/-! ### The path of an element (14 R267 to R272) -/

/-- Where source row `r` starts, and for a gathered row its bounds; its pin is asked for before it is read (14 R267, R280,
R281). -/
def copyRowAt (e : Eng) (r : CopyRec) (ca : AReg) (s : State) (row : Nat) : EngRes Nat :=
  if r.gather then
    (engNat e s (ca.base + r.goff + 4 * row) 4).andThen (fun s1 idx =>
      let off := r.soff + idx * r.spitch
      .check s1 (r.srcLen == 0 || decide (off + r.srcLen ≤ ca.top - ca.base)) tCOPY_RECORD row <|
      let cl := s1.cluster e.clu
      let p := Sparse.get {} cl.copies e.id
      if p.gathered.contains row || r.srcLen == 0 then .ok s1 off
      else
        let s2 := s1.setCluster e.clu { cl with copies := Sparse.put cl.copies e.id { p with gathered := row :: p.gathered } }
        .wait (s2.pinRange e.clu e.id e.core e.region e.op (.engine e.clu e.id) (ca.base + off) r.srcLen))
  else .ok s (r.soff + row * r.spitch)

/-- `n` elements of source row `row` from column `col` on. -/
def copyElems (e : Eng) (r : CopyRec) (ca : AReg) (s : State) (row col n : Nat) : EngRes (List Nat) :=
  (copyRowAt e r ca s row).andThen (fun s1 off =>
    let sz := r.srcSize
    let bytes := if r.csrc then compBytes e ca s1 (off + col * sz) (n * sz) else engRead e s1 (ca.base + off + col * sz) (n * sz)
    bytes.andThen (fun s2 b => .ok s2 (splitFields (8 * sz) n (ofBytes b))))

/-- One stage of the butterfly over pairs at distance `d` (14 R269). -/
def butterfly (d : Nat) (l : List Nat) : List Nat :=
  (upTo l.length).map (fun j =>
    let a := l.getD j 0
    if j / d % 2 = 0 then (fAdd fp32 .rne false a (l.getD (j + d) 0)).code
    else (fSub fp32 .rne false (l.getD (j - d) 0) a).code)

/-- An element widened to FP32 for the rotation: exactly, so that a signalling NaN stays one; INT32 by RNE (14 R269). -/
def copyWiden (src c : Nat) : Nat :=
  if src = 0 then c
  else
    let w := (convert 0 src .rne false c).code
    if (decFmt src c).signals then w - fp32.quietBit else w

/-- The rotation of one group, in FP32. -/
def hadamard (h : Nat) (l : List Nat) : List Nat :=
  let y := (upTo (Nat.log2 h)).foldl (fun (m : List Nat) k => butterfly (2 ^ k) m) l
  let f := if h = 16 then 0x3E800000 else 0x3E000000
  y.map (fun x => (fMul fp32 .rne false x f).code)

/-- The elements that a source row supplies from column `c0` on, `n` of them: format number and codes, none where no
source element supplies the position (14 R267, R268). Rotated groups are read whole. -/
def copyRun (e : Eng) (r : CopyRec) (ca : AReg) (s : State) (row c0 n : Nat) : EngRes (List (Option Nat)) :=
  if r.erows ≤ row then .ok s (List.replicate n none)
  else if r.hsize = 0 then
    let k := min n (r.ecols - c0)
    (copyElems e r ca s row c0 k).andThen (fun t l => .ok t (l.map some ++ List.replicate (n - k) none))
  else
    let h := r.group
    let g0 := c0 / h
    let g1 := (c0 + n - 1) / h
    (engMap (fun t i =>
      let g := h * (g0 + i)
      if r.ecols ≤ g then .ok t (List.replicate h none)
      else
        let k := min h (r.ecols - g)
        (copyElems e r ca t row g k).andThen (fun u l =>
          let x := l.map (copyWiden (copyFmt r.sfmt)) ++ List.replicate (h - k) 0
          .ok u ((hadamard h x).map some))) (upTo (g1 - g0 + 1)) s).andThen (fun t l =>
            .ok t ((l.flatten.drop (c0 % h)).take n))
********************
● Task statement
Your answer should be each line from the preceding material in which the word "false" occurs.

● Expected answer
    if j / d % 2 = 0 then (fAdd fp32 .rne false a (l.getD (j + d) 0)).code
    else (fSub fp32 .rne false (l.getD (j - d) 0) a).code)
    let w := (convert 0 src .rne false c).code
  y.map (fun x => (fMul fp32 .rne false x f).code)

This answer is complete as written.